/-- An own leaf in a slot as a target. -/
def ownTarget (s : State) (x : Step) (i b fill h sw slot : Nat) : Target :=
  let v := x.vol.toNat
  let p := s.planOf v
  let t := x.tokens0.toNat
  let w := (s.vol v).window.toNat
  let to_ := min fill (t - b * p.tpl)
  let edge := if w = 0 then 0 else t + 1 - w - b * p.tpl
  let nr := newRows p t x.nrows b
  { idx := i, shared := false, hall := h, owner := sw, slot := slot, rowFrom := min edge to_, rowTo := to_,
    newRow := nr.1, newCount := nr.2.2, newBase := nr.2.1 }

/-- Valid entries of a layer, with the block each holds. -/
def layerEntries (s : State) (x : Step) (l : Nat) : List (Nat × Dword × Nat) :=
  let v := x.vol.toNat
  let p := s.planOf v
  ((s.spine v).filter fun q => q.1 / p.span == l).map fun q => (q.1, q.2, s.blockOf v q.1 x.tokens0.toNat)

/-- Leaves of a layer that must be staged before its leaf work: volume and spine index. -/
def layerMissing (s : State) (x : Step) (l : Nat) : List (Nat × Nat) :=
  let v := x.vol.toNat
  let f := (s.vol v).fmLink.toNat
  (layerEntries s x l).filterMap fun q =>
    if leTier q.2.1 = 1 ∨ leTier q.2.1 = 2 then
      let t := ownTarget s x q.1 q.2.2 (leFill q.2.1) 0 0 0
      if t.rowFrom < t.rowTo ∨ 0 < t.newCount then some (v, q.1) else none
    else if leTier q.2.1 = 3 then
      let e := s.leaf f (leRef q.2.1)
      if leV e && leTier e != 0 then some (f, leRef q.2.1) else none
    else none

/-- Indirect entries of a layer that receive new rows (R157). -/
def layerCopies (s : State) (x : Step) (l : Nat) : List (Nat × Nat) :=
  let p := s.planOf x.vol.toNat
  ((layerEntries s x l).filter fun q => leTier q.2.1 == 3 && 0 < (newRows p x.tokens0.toNat x.nrows q.2.2).2.2).map
    fun q => (q.1, leRef q.2.1)

/-- Copy on write of one shared leaf into the layer's append reserve, which is refilled (R157, R161). It waits while the leaf
cannot be read or its copy's slot cannot be written (R121, R302). -/
def copyShared (s : State) (v i fi : Nat) : State :=
  let f := (s.vol v).fmLink.toNat
  let l := i / (s.planOf v).span
  let e := s.leaf f fi
  match sfind (s.job v).reserves l with
  | none => s
  | some r =>
    if !slotReady s (leHall e) (leSw e) (leSlot e) false || !slotReady s r.hall r.sw r.slot true then s
    else
    let s := s.modJob v fun j => { j with reserves := sdel j.reserves l }
    let s := s.copyBeats (.column (leHall e) (leSw e)) (leSlot e * 65536) (.column r.hall r.sw) (r.slot * 65536) 65536
    let s := s.setSlot r.hall r.sw r.slot (.leaf (BitVec.ofNat 20 v) i)
    let s := s.setLeaf v i (leafEntry 0 false true (nearLoc r.hall r.sw r.slot) (s.editGen v) (leFill (s.leaf v i)))
    let s := s.setShadow v i (shadowEntry false true r.park 0)
    refill (((s.sgenUp v true).dropRef f fi).recount v) v

/-- New blocks of a layer that the step holds no slot for yet. -/
def layerNeeds (s : State) (x : Step) (l : Nat) : List Nat :=
  (newBlockIdxs s x.vol.toNat l x.nrows).filter fun i => !x.blocks.any fun b => b.idx == i

/-- A ring's append without a reserve takes it when there is one, and else has a write-back started (R161). -/
def ringReserve (s : State) (n : Nat) (x : Step) (l i : Nat) : State :=
  let v := x.vol.toNat
  match sfind (s.job v).reserves l with
  | some _ =>
    match takeBlock s n v l i with
    | .ok s => s
    | .error _ => s
  | none => if (s.job v).wb.isNone then startWriteBack s v none false else s

/-- Targets of a layer in rising spine index: own leaves, shared leaves and new blocks. -/
def layerTargets (s : State) (x : Step) (l : Nat) : List Target :=
  let v := x.vol.toNat
  let p := s.planOf v
  let f := (s.vol v).fmLink.toNat
  let old := (layerEntries s x l).filterMap fun q =>
    if x.blocks.any fun b => b.idx == q.1 then none
    else if leTier q.2.1 = 0 then some (ownTarget s x q.1 q.2.2 (leFill q.2.1) (leHall q.2.1) (leSw q.2.1) (leSlot q.2.1))
    else if leTier q.2.1 = 3 then
      let e := s.leaf f (leRef q.2.1)
      if leV e then
        some { idx := leRef q.2.1, shared := true, hall := leHall e, owner := leSw e, slot := leSlot e, rowFrom := 0,
               rowTo := leFill e, newRow := 0, newCount := 0, newBase := 0 }
      else none
    else none
  let new := (x.blocks.filter fun b => b.layer == l).map fun b =>
    let t := x.tokens0.toNat
    let blk := ((touchedBlocks p t x.nrows).find? fun k => s.blockIdx v l k == b.idx).getD 0
    let nr := newRows p t x.nrows blk
    { idx := b.idx, shared := false, hall := b.res.hall.val, owner := b.res.sw.val, slot := b.res.slot, rowFrom := nr.1,
      rowTo := nr.1, newRow := nr.1, newCount := nr.2.2, newBase := nr.2.1 }
  (sortBy (fun (t : Target) => t.idx) (old ++ new)).filter fun t =>
    t.rowFrom < t.rowTo || 0 < t.newCount

/-- The next merge hop of a participant within its hall (R196): none for the one that sends to the board. -/
def nextHop (parts : List Nat) (sw : Nat) : Option Nat :=
  let low := parts.filter fun q => q < sw && q / 16 == sw / 16
  if !low.isEmpty then low.getLast?
  else
    match (parts.filter fun q => q / 16 < sw / 16).getLast? with
    | none => none
    | some g => parts.find? fun q => q / 16 == g / 16

/-- The leaf work of one layer: each target's receiver is given. -/
def layerItems (n : Nat) (x : Step) (l : Nat) (ts : List (Target × Nat)) (b : Board) :
    List (HallId × SwId × WorkItem) × List Hop :=
  let parts := fun h => (List.range 256).filter fun sw => ts.any fun t => t.1.hall == h && t.2 == sw
  let halls := (List.range 12).filter fun h => ts.any fun t => t.1.hall == h
  let hop := fun h sw : Nat =>
    let ps := parts h
    let nx := nextHop ps sw
    ({ layer := l, hall := Fin.ofNat 12 h, sw := Fin.ofNat 256 sw, rows := [], got := [],
       localLeft := (ts.filter fun t => t.1.hall == h && t.2 == sw).length,
       ins := (ps.filter fun q => nextHop ps q == some sw).length, nextBoard := nx.isNone, nextHall := Fin.ofNat 12 h,
       nextSw := Fin.ofNat 256 (nx.getD 0) } : Hop)
  let hops := halls.flatMap fun h => (parts h).map fun sw => hop h sw
  let item := fun (kind : WorkKind) (t : Target) (sw : Nat) =>
    let k := hop t.hall sw
    ({ kind := kind, step := n, lane := x.lane, press := x.press, epoch := x.epoch, vol := x.vol, layer := l, index := t.idx,
       shared := t.shared, slot := t.slot, owner := Fin.ofNat 256 t.owner, bhall := b.hall, bsw := b.sw,
       rowFrom := if kind = .attend then t.rowFrom else 0, rowTo := if kind = .attend then t.rowTo else t.newRow,
       newCount := t.newCount, newBase := t.newBase, nextSw := k.nextSw, nextHall := k.nextHall, nextBoard := k.nextBoard,
       inCount := if kind = .attend then k.ins else 0, localN := if kind = .attend then k.localLeft else 0, halls := 0,
       newRow := t.newRow } : WorkItem)
  let at_ := fun (t : Target) (sw : Nat) => (Fin.ofNat 12 t.hall, Fin.ofNat 256 sw)
  let app := (ts.filter fun t => 0 < t.1.newCount && !t.1.shared).map fun t => ((at_ t.1 t.2).1, (at_ t.1 t.2).2, item .append t.1 t.2)
  let att := ts.map fun t => ((at_ t.1 t.2).1, (at_ t.1 t.2).2, item .attend t.1 t.2)
  let gather : WorkItem :=
    { kind := .gather, step := n, lane := x.lane, press := x.press, epoch := x.epoch, vol := x.vol, layer := l, index := 0,
      shared := false, slot := 0, owner := b.sw, bhall := b.hall, bsw := b.sw, rowFrom := 0, rowTo := 0, newCount := 0,
      newBase := 0, nextSw := 0, nextHall := 0, nextBoard := false, inCount := halls.length, localN := 0,
      halls := (halls.map fun h => 2 ^ h).sum, newRow := 0 }
  (app ++ att ++ [(b.hall, b.sw, gather)], hops)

· · · · ·

Task goal » Scan the material above for the string "leaf", and copy every line where it is found.

Response »
/-- An own leaf in a slot as a target. -/
/-- Leaves of a layer that must be staged before its leaf work: volume and spine index. -/
      let e := s.leaf f (leRef q.2.1)
/-- Copy on write of one shared leaf into the layer's append reserve, which is refilled (R157, R161). It waits while the leaf
  let e := s.leaf f fi
    let s := s.setSlot r.hall r.sw r.slot (.leaf (BitVec.ofNat 20 v) i)
    let s := s.setLeaf v i (leafEntry 0 false true (nearLoc r.hall r.sw r.slot) (s.editGen v) (leFill (s.leaf v i)))
      let e := s.leaf f (leRef q.2.1)
/-- The leaf work of one layer: each target's receiver is given. -/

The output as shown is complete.